Saved data entries:
== Segment start ==
/-- Taking a fault keeps memory canonical. -/
theorem takeFault_wf {s : State} (w : FaultSite) (f : Flt) (h : s.MemOk) : (takeFault s w f).MemOk := by
  have htl : (tellLaunch s w.rid (w.cls.getD f.cause.cls)).MemOk := by
    unfold tellLaunch
    repeat' split
    · exact postCpl_wf _ _ _ _ _ h
    · exact h
    · exact h
  unfold takeFault
  simp only
  generalize hpn : (if (s.region w.rid).host = [] then partOf s w.cl else (s.region w.rid).part) = pn
  split
  · exact postCpl_wf _ _ _ _ _ h
  · split
    · exact htl
    · exact ringWrite_wf _ _ htl

theorem commitStore_wf {s : State} (cl : Nat) (e : LogStore) (h : s.MemOk) : (commitStore s cl e).MemOk := by
  have hd : (dropLine (if translates s e.line then landAll s else drainLine s e.line fun _ _ => true) cl e.line).MemOk := by
    split
    · exact landAll_wf h
    · exact drainLine_wf _ _ h
  unfold commitStore
  simp only
  generalize dropLine _ cl e.line = t at hd ⊢
  split
  · exact landWrite_wf _ _ _ _ hd
  · exact takeFault_wf _ _ hd

theorem commitCluster_wf {s : State} (rid cl : Nat) (h : s.MemOk) : (commitCluster s rid cl).MemOk :=
  foldl_wf (fun (s : State) (e : LogStore) => commitStore s cl e) (fun _ _ h => commitStore_wf cl _ h) _ s h

theorem commitLogs_wf {s : State} (rid : Nat) (h : s.MemOk) : (commitLogs s rid).MemOk := by
  unfold commitLogs
  exact foldl_wf _ (fun s a h => commitCluster_wf rid a h) _ s h

theorem makeIrrevocable_wf {s : State} (rid : Nat) (h : s.MemOk) : (makeIrrevocable s rid).MemOk := by
  unfold makeIrrevocable
  split
  · exact commitLogs_wf rid h
  · exact h

theorem logUndo_wf {s : State} (rid cl : Nat) (u : Undo) (h : s.MemOk) : (logUndo s rid cl u).MemOk := by
  unfold logUndo
  repeat' split
  · exact makeIrrevocable_wf rid h
  · exact h
  · exact h

theorem changeFrame_wf {s : State} (rid cl : Nat) (t : Tag) (f : Frame) (h : s.MemOk) : (changeFrame s rid cl t f).MemOk :=
  logUndo_wf rid cl _ h

end Sys2Proof.Laws
end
== Segment end ==
Brief →
From the data above, copy each line that holds "then".

Solution to this exercise →
  generalize hpn : (if (s.region w.rid).host = [] then partOf s w.cl else (s.region w.rid).part) = pn
  have hd : (dropLine (if translates s e.line then landAll s else drainLine s e.line fun _ _ => true) cl e.line).MemOk := by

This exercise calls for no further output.